Big Data Storage Technology used by IT Giants

TechBoutique Official
12 min readOct 15, 2020

--

Ever wondered how Facebook, Twitter, or any other social media platform never loses your data, be it a post you made a day ago or your first-ever age-old childhood pic. Since there are millions and billions of users, so how do these social media giants manage to keep your data intact? Is it due to the high quality of hardware they use or is there something else in play behind the curtains?

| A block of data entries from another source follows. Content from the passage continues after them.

-- ==== Sys2Proof/Laws/Frame.lean ====
section
/-! SUPPORT. Laws/Frame.lean: what the shared operations leave alone. Each lemma says, for every set of registers that may be written,
that an operation leaves the rest, memory and the caches as they were. -/

namespace Sys2Proof.Machine

variable {w : Touch} {n : Nat}

/-! ### Blocks -/

theorem Block.leaves.refl (b : Block) : b.leaves w n b :=
  ⟨fun _ _ _ => rfl, fun _ _ _ => rfl, fun _ _ => rfl, fun _ _ _ => rfl, fun _ _ => rfl, id⟩

theorem Block.leaves.trans {b c d : Block} (h : b.leaves w n c) (g : c.leaves w n d) : b.leaves w n d where
  v l k hk := (g.v l k hk).trans (h.v l k hk)
  p l q hq := (g.p l q hq).trans (h.p l q hq)
  flags l hl := (g.flags l hl).trans (h.flags l hl)
  s m k hk := (g.s m k hk).trans (h.s m k hk)
  f m k := (g.f m k).trans (h.f m k)
  saved hb := g.saved (h.saved hb)

/-- Registers, predicates and flags of a thread stay. -/
def Thread.same (t u : Thread) : Prop := u.v = t.v ∧ u.p = t.p ∧ u.nflags = t.nflags

/-- Threads keep their registers, home bundles theirs. -/
theorem Block.leaves.of_same {b c : Block} (ht : ∀ l, (b.thr l).same (c.thr l))
    (hb : ∀ k, (c.bundle k).s = (b.bundle k).s ∧ (c.bundle k).f = (b.bundle k).f) (hs : b.state ≠ .saved → c.state ≠ .saved) :
    b.leaves w n c where
  v l k _ := by simp [Thread.vreg, (ht l).1]
  p l q _ := by simp [Thread.pred, (ht l).2.1]
  flags l _ := (ht l).2.2
  s m k _ := by rw [(hb m).1]
  f m k := by rw [(hb m).2]
  saved := hs

theorem Block.leaves_modThr (b : Block) (k : Nat) (f : Thread → Thread) (hf : ∀ t : Thread, t.same (f t)) : b.leaves w n (b.modThr k f) := by
  refine .of_same (fun l => ?_) (fun k => ⟨rfl, rfl⟩) id
  rw [Block.thr_modThr]
  split
  · exact hf _
  · exact ⟨rfl, rfl, rfl⟩

theorem Block.leaves_modThrs (b : Block) (ts : List Nat) (f : Nat → Thread → Thread) (hf : ∀ (i : Nat) (t : Thread), t.same (f i t)) :
    b.leaves w n (b.modThrs ts f) := by
  refine .of_same (fun l => ?_) (fun k => ⟨rfl, rfl⟩) id
  rw [Block.thr_modThrs]
  split
  · exact hf _ _
  · exact ⟨rfl, rfl, rfl⟩

theorem Block.leaves.of_map {b c : Block} (f : Thread → Thread) (ht : c.threads = b.threads.map f) (hf : ∀ t : Thread, t.same (f t))
    (hb : ∀ k, (c.bundle k).s = (b.bundle k).s ∧ (c.bundle k).f = (b.bundle k).f) (hs : b.state ≠ .saved → c.state ≠ .saved) :
    b.leaves w n c := by
  refine .of_same (fun l => ?_) hb hs
  simp only [Block.thr, ht, List.getD_eq_getElem?_getD, List.getElem?_map]
  cases b.threads[l]? with
  | none => exact ⟨rfl, rfl, rfl⟩
  | some t => exact hf t

theorem Block.leaves_modBundle (b : Block) (k : Nat) (f : Bundle → Bundle) (hf : ∀ x, (f x).s = x.s ∧ (f x).f = x.f) :
    b.leaves w n (b.modBundle k f) := by
  refine .of_same (fun l => ⟨rfl, rfl, rfl⟩) (fun j => ?_) id
  rw [Block.bundle_modBundle]
  split
  · exact hf _
  · exact ⟨rfl, rfl⟩

theorem Block.leaves_mapBundles (b : Block) (f : Bundle → Bundle) (hf : ∀ x, (f x).s = x.s ∧ (f x).f = x.f) :
    b.leaves w n { b with bundles := b.bundles.map f } := by
  refine .of_same (fun l => ⟨rfl, rfl, rfl⟩) (fun j => ?_) id
  simp only [Block.bundle, List.getD_eq_getElem?_getD, List.getElem?_map]
  cases b.bundles[j]? with
  | none => exact ⟨rfl, rfl⟩
  | some x => exact hf x

theorem Block.leaves_modDrawn (b : Block) (k : Nat) (f : Drawn → Drawn) : b.leaves w n (b.modDrawn k f) := by
  simp only [Block.modDrawn]; split <;> exact .of_same (fun l => ⟨rfl, rfl, rfl⟩) (fun j => ⟨rfl, rfl⟩) id

/-- A record update of a block that names neither threads nor bundles nor its state. -/
theorem Block.leaves.of_parts {b c : Block} (ht : c.threads = b.threads) (hb : c.bundles = b.bundles) (hs : c.state = b.state) :
    b.leaves w n c :=
  .of_same (fun l => by simp [Block.thr, ht, Thread.same]) (fun k => by simp [Block.bundle, hb]) (by simp [hs])

theorem Block.leaves_foldl {α : Type} (f : Block → α → Block) (hf : ∀ (b : Block) e, b.leaves w n (f b e)) (l : List α) (b : Block) :
    b.leaves w n (l.foldl f b) := by
  induction l generalizing b with
  | nil => exact .refl b
  | cons e l ih => exact (hf b e).trans (ih _)

theorem Block.leaves_foldl_mem {α : Type} (f : Block → α → Block) (l : List α) (hf : ∀ b : Block, ∀ e ∈ l, b.leaves w n (f b e)) (b : Block) :
    b.leaves w n (l.foldl f b) := by
  induction l generalizing b with
  | nil => exact .refl b
  | cons e l ih => exact (hf b e (by simp)).trans (ih (fun b e h => hf b e (by simp [h])) _)

theorem Block.leaves_raise (b : Block) (t h : Nat) : b.leaves w n (b.raise t h) := by
  simp only [Block.raise]
  exact b.leaves_modThr t _ (by exact fun _ => ⟨rfl, rfl, rfl⟩)

theorem Block.leaves_leaveMasks (b : Block) (t : Nat) : b.leaves w n (b.leaveMasks t) := b.leaves_modBundle _ _ fun _ => ⟨rfl, rfl⟩

theorem Block.leaves_setMask (b : Block) (k j m : Nat) : b.leaves w n (b.setMask k j m) := b.leaves_modBundle _ _ fun _ => ⟨rfl, rfl⟩

theorem Block.leaves_tryRelease (b : Block) (k j : Nat) : b.leaves w n (b.tryRelease k j) := by
  simp only [Block.tryRelease]
  split
  · exact (b.leaves_modThrs _ _ (by exact fun _ _ => ⟨rfl, rfl, rfl⟩)).trans (Block.leaves_setMask _ _ _ _)
  · exact .refl b

theorem Block.leaves_releaseMasks (b : Block) (k : Nat) : b.leaves w n (b.releaseMasks k) :=
  Block.leaves_foldl _ (fun b _ => b.leaves_tryRelease k _) _ b

theorem Block.leaves_modOplog (b : Block) (k : Nat) (f : Sparse OplogEntry → Sparse OplogEntry) : b.leaves w n (b.modOplog k f) := by
  simp only [Block.modOplog]
  split
  · exact b.leaves_modBundle _ _ fun _ => ⟨rfl, rfl⟩
  · exact b.leaves_modDrawn _ _

theorem Block.leaves_homeLogs (b : Block) (d : Drawn) : b.leaves w n (b.homeLogs d) :=
  Block.leaves_foldl _ (fun b _ => Block.leaves_foldl _ (fun b k => b.leaves_modOplog k _) _ b) _ b

theorem Block.leaves_tidyDrawn (b : Block) : b.leaves w n b.tidyDrawn := by
  simp only [Block.tidyDrawn]
  exact (Block.leaves_foldl _ (fun b (e : Nat × Drawn) => b.leaves_homeLogs e.2) _ b).trans (.of_parts rfl rfl rfl)

theorem Block.leaves_leaveTurns (b : Block) (ts : List Nat) : b.leaves w n (b.leaveTurns ts) := by
  refine .of_same (fun l => ⟨rfl, rfl, rfl⟩) (fun j => ?_) id
  simp only [Block.leaveTurns, Block.bundle, List.getD_eq_getElem?_getD, List.getElem?_map]
  cases b.bundles[j]? with
  | none => exact ⟨rfl, rfl⟩
  | some x => simp only [Option.map_some, Option.getD_some]; split <;> exact ⟨rfl, rfl⟩

/-! ### The issue -/

theorem Sel.same.refl (a : Sel) : a.same a := ⟨rfl, rfl, rfl, rfl⟩

theorem Sel.same.trans {a b c : Sel} (h : a.same b) (g : b.same c) : a.same c :=
  ⟨h.1.trans g.1, h.2.1.trans g.2.1, h.2.2.1.trans g.2.2.1, h.2.2.2.trans g.2.2.2⟩

theorem Sel.same.blk {a b : Sel} (h : a.same b) : a.blk = b.blk := h.1

theorem Sel.same.ctx {a b : Sel} (h : a.same b) : a.ctx = b.ctx := h.2.1

theorem Sel.same.act {a b : Sel} (h : a.same b) : a.act = b.act := h.2.2.2

/-! ### The machine -/

namespace State

theorem leaves.refl (s : State) : s.leaves w s := ⟨fun _ => rfl, rfl, fun _ _ => rfl, fun _ => .refl _, fun _ _ => ⟨rfl, rfl⟩, .refl _⟩

theorem leaves.trans {s t u : State} (h : s.leaves w t) (g : t.leaves w u) : s.leaves w u where
  mem a := (g.mem a).trans (h.mem a)
  poison := g.poison.trans h.poison
  l2 d a := (g.l2 d a).trans (h.l2 d a)
  blocks m := (h.blocks m).trans (g.blocks m)
  tiles hw p := ⟨(g.tiles hw p).1.trans (h.tiles hw p).1, (g.tiles hw p).2.trans (h.tiles hw p).2⟩
  sel := g.sel.trans h.sel

theorem leaves.issues {s t : State} (h : s.leaves w t) {b : Nat} (hb : (s.blk b).state ≠ .saved) : (t.blk b).state ≠ .saved :=
  (h.blocks b).saved hb

theorem leaves_modBlk (s : State) (k : Nat) (f : Block → Block) (hf : ∀ b : Block, b.leaves w k (f b)) : s.leaves w (s.modBlk k f) where
  mem _ := rfl
  poison := rfl
  l2 _ _ := rfl
  blocks m := by
    rw [blk_modBlk]
    split
    · subst_vars; exact hf _
    · exact .refl _
  tiles _ _ := ⟨rfl, rfl⟩
  sel := .refl _

theorem leaves_modBlk_at (s : State) (k : Nat) (f : Block → Block) (hf : (s.blk k).leaves w k (f (s.blk k))) : s.leaves w (s.modBlk k f) where
  mem _ := rfl
  poison := rfl
  l2 _ _ := rfl
  blocks m := by
    rw [blk_modBlk]
    split
    · subst_vars; exact hf
    · exact .refl _
  tiles _ _ := ⟨rfl, rfl⟩
  sel := .refl _

theorem leaves_modCb (s : State) (f : Block → Block) (hf : ∀ b : Block, b.leaves w s.sel.blk (f b)) : s.leaves w (s.modCb f) :=
  s.leaves_modBlk _ f hf

theorem leaves_modCore (s : State) (c : Nat) (f : Core → Core) : s.leaves w (s.modCore c f) :=
  ⟨fun _ => rfl, rfl, fun _ _ => rfl, fun _ => .refl _, fun _ _ => ⟨rfl, rfl⟩, .refl _⟩

theorem leaves_modPad (s : State) (c : Nat) (f : Scratchpad → Scratchpad) : s.leaves w (s.modPad c f) := s.leaves_modCore c _

theorem leaves_modCluster (s : State) (c : Nat) (f : Cluster → Cluster) : s.leaves w (s.modCluster c f) :=
  ⟨fun _ => rfl, rfl, fun _ _ => rfl, fun _ => .refl _, fun _ _ => ⟨rfl, rfl⟩, .refl _⟩

theorem l2_of_hub (s : State) (f : Hub → Hub) (hf : (f s.hub).pcache = s.hub.pcache) (e a : Nat) : (s.modHub f).l2 e a = s.l2 e a := by
  simp only [l2, cache, die_modHub, modHub_hub, hf]

theorem leaves_modHub (s : State) (f : Hub → Hub) (hf : ∀ x, (f x).pcache = x.pcache := by exact fun _ => rfl) : s.leaves w (s.modHub f) :=
  ⟨fun _ => rfl, rfl, s.l2_of_hub f (hf _), fun _ => .refl _, fun _ _ => ⟨rfl, rfl⟩, .refl _⟩

theorem leaves_modGrid (s : State) (g : Nat) (f : Grid → Grid) : s.leaves w (s.modGrid g f) := by
  simp only [modGrid]; split
  · exact ⟨fun _ => rfl, rfl, fun _ _ => rfl, fun _ => .refl _, fun _ _ => ⟨rfl, rfl⟩, .refl _⟩
  · exact .refl s

theorem leaves_modPart (s : State) (p : Nat) (f : Partition → Partition)
    (hf : ¬w.tiles → ∀ x, (f x).tiles = x.tiles ∧ (f x).buf = x.buf) : s.leaves w (s.modPart p f) where
  mem _ := rfl
  poison := rfl
  l2 _ _ := rfl
  blocks _ := .refl _
  tiles hw q := by
    rw [part_modPart]
    split
    · subst_vars; exact hf hw _
    · exact ⟨rfl, rfl⟩
  sel := .refl _

theorem leaves_modDie (s : State) (d : Nat) (f : Die → Die) (hf : ∀ x, (f x).l2 = x.l2) : s.leaves w (s.modDie d f) where
  mem _ := rfl
  poison := rfl
  l2 e a := by
    simp only [l2, cache, die_modDie, modDie_hub]
    split
    · rfl
    · split
      · subst_vars; rw [hf]
      · rfl
  blocks _ := .refl _
  tiles _ _ := ⟨rfl, rfl⟩
  sel := .refl _

theorem leaves_foldl {α : Type} (f : State → α → State) (hf : ∀ (s : State) e, s.leaves w (f s e)) (l : List α) (s : State) :
    s.leaves w (l.foldl f s) := by
  induction l generalizing s with
  | nil => exact .refl s
  | cons e l ih => exact (hf s e).trans (ih _)

/-- A fold of operations that need a block to be out of the saved state. -/
theorem leaves_foldl_live {α : Type} {b : Nat} (f : State → α → State) (hf : ∀ (s : State) e, (s.blk b).state ≠ .saved → s.leaves w (f s e)) (l : List α)
    (s : State) (hs : (s.blk b).state ≠ .saved) : s.leaves w (l.foldl f s) := by
  induction l generalizing s with
  | nil => exact .refl s
  | cons e l ih => exact (hf s e hs).trans (ih _ ((hf s e hs).issues hs))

No doubt they’re using a better quality of hardware but that’s not all they’re doing. After all, no hardware is failure-proof. They use an intelligent storage method called distributed storage. Particularly they use HDFS clusters that work on a distributed storage system. Today we’ll be taking a peek into the world of HDFS. We’ll also be experimenting with some of its concepts and busting some of the myths. So, buckle up.

Task Description:

  • Configuring Name Node, Data Node and Client.
  • Uploading file through Client.
  • Finding which data node is chosen for storing data by tracking data packet transfer
  • Finding what happens when the data node goes down.

Prerequisites: Java and Hadoop should be pre-installed on the instances. All the following steps require root login. follow the below article to install and configure your instances.

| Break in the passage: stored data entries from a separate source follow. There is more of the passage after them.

/-- The operations in a block's release queues issue; no other wait ends. -/
theorem afterglowRelease_frees (s : State) (b : Nat) : ∃ t, exec (.afterglowRelease b) s = .next t ∧ ∀ k, (t.blk b).thr k =
    { (s.blk b).thr k with wait := if ((s.blk b).thr k).wait = .outgoing false then .outgoing true else ((s.blk b).thr k).wait } := by
  rw [exec_afterglowRelease, execAfterglowRelease]
  refine ⟨_, rfl, fun k => ?_⟩
  rw [blk_modBlk_same]
  simp only [Block.thr, List.getD_eq_getElem?_getD, List.getElem?_map]
  cases (s.blk b).threads[k]? with
  | none => rfl
  | some t =>
    simp only [Option.map_some, Option.getD_some]
    by_cases h : t.wait = .outgoing false <;> simp [h]

end Sys2Proof.Machine
end

section
/-! Rollback (R148): the block goes back to its checkpoint, with its journal undone, and runs. -/

namespace Sys2Proof.Machine

namespace State

variable {s t u : State} {b : Nat}

theorem foldl_fixed_of_mem {α β : Type} {f : β → α → β} {s : β} {l : List α} (h : ∀ e ∈ l, f s e = s) : l.foldl f s = s := by
  induction l with
  | nil => rfl
  | cons e l ih => rw [List.foldl_cons, h e (by simp), ih fun e he => h e (by simp [he])]

/-! ### The data that a journal restores (R145) -/

/-- Two states have the same vector registers in a block, and the same scratchpads, tiles and operand buffers. -/
structure sameData (b : Nat) (s t : State) : Prop where
  core : (t.blk b).core = (s.blk b).core
  length : (t.blk b).threads.length = (s.blk b).threads.length
  regs : ∀ k, ((t.blk b).thr k).v = ((s.blk b).thr k).v
  pads : ∀ c, (t.core c).scratch = (s.core c).scratch
  mats : ∀ p, (t.part p).tiles = (s.part p).tiles ∧ (t.part p).buf = (s.part p).buf

/-- What an entry of the journal restores depends on the data alone. -/
theorem sameData.undo (h : s.sameData b t) (e : JEntry) : (s.undo b e).sameData b (t.undo b e) := by
  cases e with
  | vrow n k old =>
    refine ⟨?_, ?_, fun l => ?_, h.pads, h.mats⟩
    · simp only [State.undo, blk_modBlk_same, Block.modThrs_core, h.core]
    · simp only [State.undo, blk_modBlk_same, Block.modThrs_length, h.length]
    · rw [undo_vrow_thr, undo_vrow_thr, h.length]
      split
      · simp only [Thread.setV, h.regs]
      · exact h.regs l
  | srow row old bad =>
    refine ⟨h.core, h.length, h.regs, fun c => ?_, h.mats⟩
    simp only [State.undo, State.modPad, core_modCore, h.core]
    split
    · simp only [h.pads]
    · exact h.pads c
  | trow q tile row old =>
    refine ⟨h.core, h.length, h.regs, h.pads, fun p => ?_⟩
    simp only [State.undo, part_modPart, h.core]
    split
    · obtain ⟨htiles, hbuf⟩ := h.mats (4 * (s.blk b).core + q)
      simp only [Partition.modTile, Partition.tile, htiles, hbuf, and_self]
    · exact h.mats p
  | obuf q kib old bad =>
    refine ⟨h.core, h.length, h.regs, h.pads, fun p => ?_⟩
    simp only [State.undo, part_modPart, h.core]
    split
    · obtain ⟨htiles, hbuf⟩ := h.mats (4 * (s.blk b).core + q)
      simp only [htiles, hbuf, and_self]
    · exact h.mats p
  | external n v a => exact h

theorem sameData.undos (h : s.sameData b t) (l : List JEntry) :
    (l.foldl (fun u e => u.undo b e) s).sameData b (l.foldl (fun u e => u.undo b e) t) := by
  induction l generalizing s t with
  | nil => exact h
  | cons e l ih => exact ih (h.undo e)

/-- Undoing an entry changes nothing of the block but its threads. -/
theorem undo_blk (s : State) (b : Nat) (e : JEntry) :
    (s.undo b e).blk b = { s.blk b with threads := ((s.undo b e).blk b).threads } := by
  cases e with
  | vrow n k old => simp only [undo, blk_modBlk_same, Block.modThrs]
  | srow row old bad => rfl
  | trow q tile row old => rfl
  | obuf q kib old bad => rfl
  | external n v a => rfl

theorem undos_blk (l : List JEntry) (s : State) (b : Nat) : (l.foldl (fun u e => u.undo b e) s).blk b =
    { s.blk b with threads := ((l.foldl (fun u e => u.undo b e) s).blk b).threads } := by
  induction l generalizing s with
  | nil => rfl
  | cons e l ih =>
    rw [List.foldl_cons, ih, undo_blk]

theorem undo_mem (s : State) (b : Nat) (e : JEntry) : (s.undo b e).mem = s.mem := by cases e <;> rfl

theorem undos_mem (l : List JEntry) (s : State) (b : Nat) : (l.foldl (fun u e => u.undo b e) s).mem = s.mem :=
  foldl_keeps State.mem _ (fun s e => s.undo_mem b e) l s

/-! ### The steps of a rollback -/

/-- The block's waits are over, it is out of the reform bins, and its faults that wait for a record are dropped. -/
def interrupted (s : State) (b : Nat) : State :=
  ((s.clearWaits b false).dropBins b).modDie ((s.blk b).core / 48) fun d => { d with
    deferred := d.deferred.filter fun e => e.who.blk != some b }

theorem interrupted_blk (s : State) (b : Nat) : (s.interrupted b).blk b = { s.blk b with threads := waitsEnded (s.blk b) false } := by
  rw [interrupted, blk_modDie, dropBins_blk, clearWaits_blk]

theorem dropBins_mem (s : State) (b : Nat) : (s.dropBins b).mem = s.mem := by
  rw [dropBins]
  exact foldl_keeps State.mem _ (by exact fun _ _ => rfl) _ s

theorem dropBins_core (s : State) (b c : Nat) : (s.dropBins b).core c = s.core c := by
  rw [dropBins]
  exact foldl_keeps (fun s : State => s.core c) _ (by exact fun _ _ => rfl) _ s

theorem interrupted_mem (s : State) (b : Nat) : (s.interrupted b).mem = s.mem := by
  rw [interrupted, modDie_mem, dropBins_mem, clearWaits_mem]

theorem dropRequests_parts (s : State) (b : Nat) : (s.dropRequests b).parts = s.parts := by
  refine foldl_keeps State.parts _ (fun s k => ?_) _ s
  dsimp only
  split <;> rfl

/-- Dropping requests from a port leaves the scratchpad. -/
theorem dropRequests_scratch (s : State) (b c : Nat) : ((s.dropRequests b).core c).scratch = (s.core c).scratch := by
  refine foldl_keeps (fun s : State => (s.core c).scratch) _ (fun s k => ?_) _ s
  dsimp only
  split
  · rw [core_modCore]
    split
    next hc => rw [hc]
    next => rfl
  · rfl

/-- Emptying the bins leaves the tiles and the operand buffers. -/
theorem dropBins_mats (s : State) (b p : Nat) :
    (((s.dropBins b).part p).tiles, ((s.dropBins b).part p).buf) = ((s.part p).tiles, (s.part p).buf) := by
  refine foldl_keeps (fun s : State => ((s.part p).tiles, (s.part p).buf)) _ (fun s q => ?_) _ s
  rw [part_modPart]
  split
  next hp => rw [hp]
  next => rfl

theorem clearWaits_parts (s : State) (b : Nat) (swap : Bool) : (s.clearWaits b swap).parts = s.parts := by
  simp only [clearWaits, modBlk_parts, modDie_parts, dropRequests_parts]

theorem clearWaits_core (s : State) (b c : Nat) (swap : Bool) : (s.clearWaits b swap).core c = (s.dropRequests b).core c := by
  simp only [clearWaits, core_modBlk, core_modDie]

theorem sameData_interrupted (s : State) (b : Nat) : s.sameData b (s.interrupted b) where
  core := by rw [interrupted_blk]
  length := by rw [interrupted_blk, waitsEnded_length]
  regs k := by rw [interrupted_blk]; exact thr_waitsEnded_v ..
  pads c := by
    rw [interrupted, core_modDie, dropBins_core, clearWaits_core, dropRequests_scratch]
  mats p := by
    have hparts : (s.clearWaits b false).part p = s.part p := by rw [part, part, clearWaits_parts]
    have hmats := (s.clearWaits b false).dropBins_mats b p
    rw [hparts] at hmats
    rw [interrupted, part_modDie]
    exact Prod.mk.inj hmats

end State

end Sys2Proof.Machine
end

section
/-! The end of a rollback (R148): the block stands at its checkpoint, and nothing that waits goes on at once. -/

namespace Sys2Proof.Machine

/-! ### Blocks in which nothing waits -/

/-- Every thread runs and waits for nothing, no mask is set and no access waits for its replay, in home bundles alone. -/
structure Block.quiet (x : Block) : Prop where
  running : ∀ k, (x.thr k).status = .running
  waits : ∀ k, (x.thr k).wait = .none
  masks : ∀ k, (x.bundle k).j = []
  logs : ∀ k, (x.bundle k).oplog = []
  drawn : x.drawn = []

namespace Block.quiet

variable {x : Block} (h : x.quiet)

include h

theorem canRelease (k n : Nat) : x.canRelease k n = false := by simp [Block.canRelease, Block.mask, h.masks]

theorem releaseMasks (k : Nat) : x.releaseMasks k = x :=
  State.foldl_fixed_of_mem fun n _ => by rw [Block.tryRelease, h.canRelease]; rfl

theorem releaseAll (n : Nat) : (List.range n).foldl (fun b k => b.releaseMasks k) x = x := State.foldl_fixed_of_mem fun k _ => h.releaseMasks k

theorem deadlocked (k : Nat) : x.deadlocked k = false := by simp [Block.deadlocked, h.running]

theorem tidyDrawn : x.tidyDrawn = x := by
  have hdrawn := h.drawn
  cases x
  dsimp only at hdrawn
  subst hdrawn
  rfl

https://medium.com/@techboutique.official/world-of-big-data-with-hadoop-af48acc16a90

What is a Name Node?

Name Node also known as the Master, is the centrepiece of the HDFS and stores the metadata i.e the list of blocks, their location and that of its replicas for any given file in HDFS.

Name Node(NN) Configuration

In order to configure the name node we primarily need to work on two files: core-site.xml and hdfs-site.xml present in the directory /etc/hadoop/ created during the installation of Hadoop package.

Updating core-site.xml

The core-site.xml file informs Hadoop services/daemon the location of Name Node in the HDFS cluster. It contains the configuration settings for Hadoop Core.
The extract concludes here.